1.2. Internationale millennium ontwikkelingsdoelen
[Regeling vervallen per 01-07-2011]
De internationaal overeengekomen leidraad voor ontwikkeling wordt gevormd door de
acht Millennium Development Goals (MDG’s). Het Nederlandse kabinet heeft deze Millennium
Ontwikkelingsdoelen onderschreven. In het coalitieakkoord van het kabinet Balkenende
IV is afgesproken dat Nederland zich extra zal inzetten om de achterstanden bij het
behalen van deze doelen in 2015 te verminderen. De MDG’s luiden als volgt:
-
1. Het aantal mensen dat in extreme armoede leeft is in 2015 minstens tot de helft teruggebracht
ten opzichte van 1990;
-
2. In 2015 gaan alle kinderen, zowel jongens als meisjes, in de hele wereld naar de basisschool;
-
3. In 2015 hebben mannen en vrouwen dezelfde rechten;
-
4. In 2015 is het aantal kinderen dat in ontwikkelingslanden overlijdt voor de vijfde
verjaardag met tweederde teruggebracht ten opzichte van 1990;
-
5. Het aantal vrouwen dat in het kraambed overlijdt, is voor 2015 met driekwart verminderd
ten opzichte van 1990;
-
6. Voor 2015 is de verspreiding van HIV/Aids, malaria, TBC en andere grote ziektes stopgezet
en teruggedrongen;
-
7. Het aantal mensen dat geen toegang heeft tot veilig drinkwater is in 2015 gehalveerd
ten opzichte van 1990. Verder zijn de levensomstandigheden van ten minste honderd
miljoen bewoners van krottenwijken in 2020 verbeterd. Regeringen zetten zich blijvend
in voor de bescherming van het milieu;
-
8. Alle regeringen in de wereld zetten zich in voor armoedebestrijding en maken heldere
en eerlijke afspraken over goed bestuur en rechtvaardige handel. Er komt een oplossing
voor het schuldenvraagstuk en rijke landen zorgen voor meer en betere hulp.

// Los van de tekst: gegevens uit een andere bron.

/-- a = quotient * b + remainder, unsigned. -/
theorem ofNat_div_mul_add_ofNat_mod {n : Nat} (p q : BitVec n) :
    BitVec.ofNat n (p.toNat / q.toNat) * q + BitVec.ofNat n (p.toNat % q.toNat) = p := by
  calc BitVec.ofNat n (p.toNat / q.toNat) * q + BitVec.ofNat n (p.toNat % q.toNat)
      = BitVec.ofNat n (p.toNat / q.toNat * q.toNat + p.toNat % q.toNat) := by
        rw [BitVec.ofNat_add, BitVec.ofNat_mul, BitVec.ofNat_toNat, BitVec.setWidth_eq]
    _ = p := by rw [Nat.div_add_mod', BitVec.ofNat_toNat, BitVec.setWidth_eq]

/-- The quotient that does not fit wraps to the most negative value itself. -/
theorem ofInt_tdiv_intMin_allOnes (n : Nat) :
    BitVec.ofInt n ((BitVec.intMin n).toInt.tdiv (BitVec.allOnes n).toInt) = BitVec.intMin n := by
  rw [← sdiv_eq_ofInt_tdiv, ← BitVec.neg_one_eq_allOnes, BitVec.intMin_sdiv_neg_one]

theorem tmod_toInt_allOnes {n : Nat} (hn : 0 < n) (z : Int) : z.tmod (BitVec.allOnes n).toInt = 0 := by
  rw [BitVec.toInt_allOnes, if_pos hn, Int.tmod_neg, Int.tmod_one]

/-! ### The value a division writes (R288, R289) -/

section
variable (x y : Word)

theorem divW_64 : divW false x y = BitVec.ofInt 64 (x.toInt.tdiv y.toInt) := sdiv_eq_ofInt_tdiv x y
theorem divzW_64 : divzW false x y = BitVec.ofNat 64 (x.toNat / y.toNat) := BitVec.udiv_def
theorem remW_64 : remW false x y = BitVec.ofInt 64 (x.toInt.tmod y.toInt) := srem_eq_ofInt_tmod x y
theorem remzW_64 : remzW false x y = BitVec.ofNat 64 (x.toNat % y.toNat) := BitVec.umod_def

theorem divW_32 : divW true x y = sext32 ((x.setWidth 32).toInt.tdiv (y.setWidth 32).toInt) :=
  congrArg sx32 (sdiv_eq_ofInt_tdiv (lo32 x) (lo32 y))

theorem remW_32 : remW true x y = sext32 ((x.setWidth 32).toInt.tmod (y.setWidth 32).toInt) :=
  congrArg sx32 (srem_eq_ofInt_tmod (lo32 x) (lo32 y))

theorem sx32_ofNat (m : Nat) : sx32 (BitVec.ofNat 32 m) = sext32 m := by rw [sext32, BitVec.ofInt_natCast, sx32]

theorem divzW_32 : divzW true x y = sext32 (x.toNat % 2 ^ 32 / (y.toNat % 2 ^ 32) : Nat) := by
  rw [← sx32_ofNat, ← BitVec.toNat_setWidth, ← BitVec.toNat_setWidth]
  exact congrArg sx32 (BitVec.udiv_def (x := lo32 x) (y := lo32 y))

theorem remzW_32 : remzW true x y = sext32 (x.toNat % 2 ^ 32 % (y.toNat % 2 ^ 32) : Nat) := by
  rw [← sx32_ofNat, ← BitVec.toNat_setWidth, ← BitVec.toNat_setWidth]
  exact congrArg sx32 (BitVec.umod_def (x := lo32 x) (y := lo32 y))

end

/-! ### A division whose operands read -/

section
variable {s s1 s2 : State} {a : SSpec} {b : SOpnd} {x y : Word} (hx : readS s a 0 = .ok x s1) (hy : readSO s1 b 1 = .ok y s2)
include hx hy

theorem division_ok (w : WReg) {w32 : Bool} (f : Word → Word → Word) (h : divisorZero w32 y = false) :
    division s a b w w32 f = .ok () (s2.result (f x y) 20 w) := by
  simp [division, hx, hy, h]

theorem division_divZero (w : WReg) {w32 : Bool} (f : Word → Word → Word) (h : divisorZero w32 y = true) :
    division s a b w w32 f = .trap (slotTrap s2 .divZero 0) := by
  simp [division, hx, hy, h, raise, slotTrap]

/-- What each of the four writes where the divisor is not zero. -/
theorem divisions_run (w : WReg) {w32 : Bool} (h : divisorZero w32 y = false) :
    Runs (.div a b w w32) s (s2.result (divW w32 x y) 20 w) ∧
    Runs (.divz a b w w32) s (s2.result (divzW w32 x y) 20 w) ∧
    Runs (.rem a b w w32) s (s2.result (remW w32 x y) 20 w) ∧
    Runs (.remz a b w w32) s (s2.result (remzW w32 x y) 20 w) := by
  have run (f : Word → Word → Word) : finish s (division s a b w w32 f) = .next (s2.result (f x y) 20 w) := by
    rw [division_ok hx hy w f h, finish_ok]
  exact ⟨run _, run _, run _, run _⟩

/-- Each of the four refuses a divisor of zero as a slot of a bundle. -/
theorem divisions_runSlot (w : WReg) {w32 : Bool} (h : divisorZero w32 y = true) :
    ∀ i, i = .div a b w w32 ∨ i = .divz a b w w32 ∨ i = .rem a b w w32 ∨ i = .remz a b w w32 →
      runSlot i s = finish s (.trap (slotTrap s2 .divZero 0)) := by
  have trap (f : Word → Word → Word) :
      finish s (division s a b w w32 f) = finish s (.trap (slotTrap s2 .divZero 0)) := by
    rw [division_divZero hx hy w f h]
  rintro i (rfl | rfl | rfl | rfl) <;> exact trap _

/-- What each of the four raises as an instruction of its own. -/
theorem divisions_raise (w : WReg) {w32 : Bool} (h : divisorZero w32 y = true) :
    Raises (.div a b w w32) s (slotTrap s2 .divZero 0) ∧ Raises (.divz a b w w32) s (slotTrap s2 .divZero 0) ∧
    Raises (.rem a b w w32) s (slotTrap s2 .divZero 0) ∧ Raises (.remz a b w w32) s (slotTrap s2 .divZero 0) :=
  have refused := divisions_runSlot hx hy w h
  ⟨refused _ (.inl rfl), refused _ (.inr (.inl rfl)), refused _ (.inr (.inr (.inl rfl))),
    refused _ (.inr (.inr (.inr rfl)))⟩

end

/-! ### A bundle whose first slot traps (R139) -/

/-- No slot behind one that traps runs. -/
theorem runSlots_cons_trap {s : State} {sl : Slot} {i : Instr} {t : Trap} (rest : List (Slot × Instr))
    (h : runSlot i { s with issue := { s.issue with slot := sl } } =
      finish { s with issue := { s.issue with slot := sl } } (.trap t)) :
    (runSlots ((sl, i) :: rest) s).issue.result = .trapped t := by
  rw [runSlots, h, finish_trap]
  rfl

/-- A bundle with a slot that traps is refused with that cause and leaves the state as it was, where it need not wait for an
acquire (R203) and the matrix engine has no cause of its own (R249). -/
theorem runCore_of_trapped {s : State} {c : Fin 256} {d : RawBundle} {is : List (Slot × Instr)} {t : Trap}
    (hacq : (∀ e ∈ is, isAccess e.2 = false) ∨ acquiring s c = false)
    (heng : engineTrap (s.coreAt c) (bundlePops (s.openBundle c d is)) = none)
    (ht : (runSlots is (s.openBundle c d is)).issue.result = .trapped t) :
    runCore s c d is = (.trap t, none, s) := by
  have hgo : ¬((is.any fun e => isAccess e.2) && acquiring s c) = true := by
    rw [Bool.and_eq_true, List.any_eq_true]
    rintro ⟨⟨e, hmem, hacc⟩, hwait⟩
    rcases hacq with h | h
    · rw [h e hmem] at hacc
      cases hacc
    · rw [h] at hwait
      cases hwait
  simp only [runCore, if_neg hgo, ht, heng]

/-- Settles O2: the values and causes are those of the shared `division`, a bundle with a trapping slot is refused whole, and
the identities are those of truncated division, narrowed to the width. -/
theorem divisionResultsAndDivZero : Obligations.DivisionResultsAndDivZero := by
  intro s s1 s2 a b w x y hx hy
  have zero32 : y.setWidth 32 = 0 → divisorZero true y = true := fun h => beq_iff_eq.2 h
  have zero64 : y = 0 → divisorZero false y = true := fun h => beq_iff_eq.2 h
  refine ⟨fun h => ?_, fun h => ?_, fun h => divisions_raise hx hy w (zero64 h),
    fun h => divisions_raise hx hy w (zero32 h), ?_,
    fun _ => ⟨ofInt_tdiv_mul_add_ofInt_tmod x y, ofNat_div_mul_add_ofNat_mod x y⟩,
    fun p q _ => ⟨ofInt_tdiv_mul_add_ofInt_tmod p q, ofNat_div_mul_add_ofNat_mod p q⟩, ?_, ?_⟩
  · rw [← divW_64, ← divzW_64, ← remW_64, ← remzW_64]
    exact divisions_run hx hy w (beq_eq_false_iff_ne.2 h)
  · rw [← divW_32, ← divzW_32, ← remW_32, ← remzW_32]
    exact divisions_run hx hy w (beq_eq_false_iff_ne.2 h)
  · intro u c d i rest o hs hacq heng hi
    have hslot : runSlot i s = finish s (.trap (slotTrap s2 .divZero 0)) := by
      rcases hi with ⟨h, hi⟩ | ⟨h, hi⟩
      · exact divisions_runSlot hx hy w (zero64 h) i hi
      · exact divisions_runSlot hx hy w (zero32 h) i hi
    exact runCore_of_trapped hacq heng (runSlots_cons_trap rest (hs ▸ hslot))
  · rintro rfl rfl
    exact ⟨ofInt_tdiv_intMin_allOnes 64, by rw [tmod_toInt_allOnes (by decide)]; rfl⟩
  · intro hx32 hy32
    rw [hx32, hy32, sext32, sext32, ofInt_tdiv_intMin_allOnes, tmod_toInt_allOnes (by decide)]
    exact ⟨rfl, rfl⟩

De ontwikkeling van kleinschalige hernieuwbare-energieprojecten in ontwikkelingslanden
past binnen het millenniumdoel 1: het terugdringen van extreme armoede. De opzet van
kleinschalige hernieuwbare-energieprojecten zal op de lokale of landelijke economie
van ontwikkelingslanden een stimulerend effect hebben, niet alleen door de spin off
van de toegenomen beschikbaarheid van energie, maar ook door de toename van de werkgelegenheid
die de uitvoering en de exploitatie van de projecten met zich mee zal brengen. Voorts
dragen de toepassing van kleinschalige hernieuwbare-energieprojecten bij aan millenniumdoel
7: zorgen voor een duurzaam leefmilieu.
2. Doel van het Daey Ouwens Fonds
[Regeling vervallen per 01-07-2011]
Armoedebestrijding is het hoofddoel van de Nederlandse ontwikkelingssamenwerking.
In Afrika bedraagt het inkomen voor 300 miljoen mensen niet meer dan 1 euro per dag.
Daaruit blijkt hoe serieus de armoede is.
Het doel van de subsidieverstrekking uit het Daey Ouwens Fonds is om meer mensen in
een aantal van de Minst Ontwikkelde Landen in sub Sahara Afrika toegang tot energie
te geven door de bevordering van kleinschalige energieprojecten op het gebied van
hernieuwbare- en arbeidsgenererende vormen van energievoorziening. Daarmee wordt een
bijdrage aan de armoedebestrijding in deze landen gegeven. Het betreft de landen Tanzania,
Oeganda, Rwanda, Mozambique, Senegal en Mali.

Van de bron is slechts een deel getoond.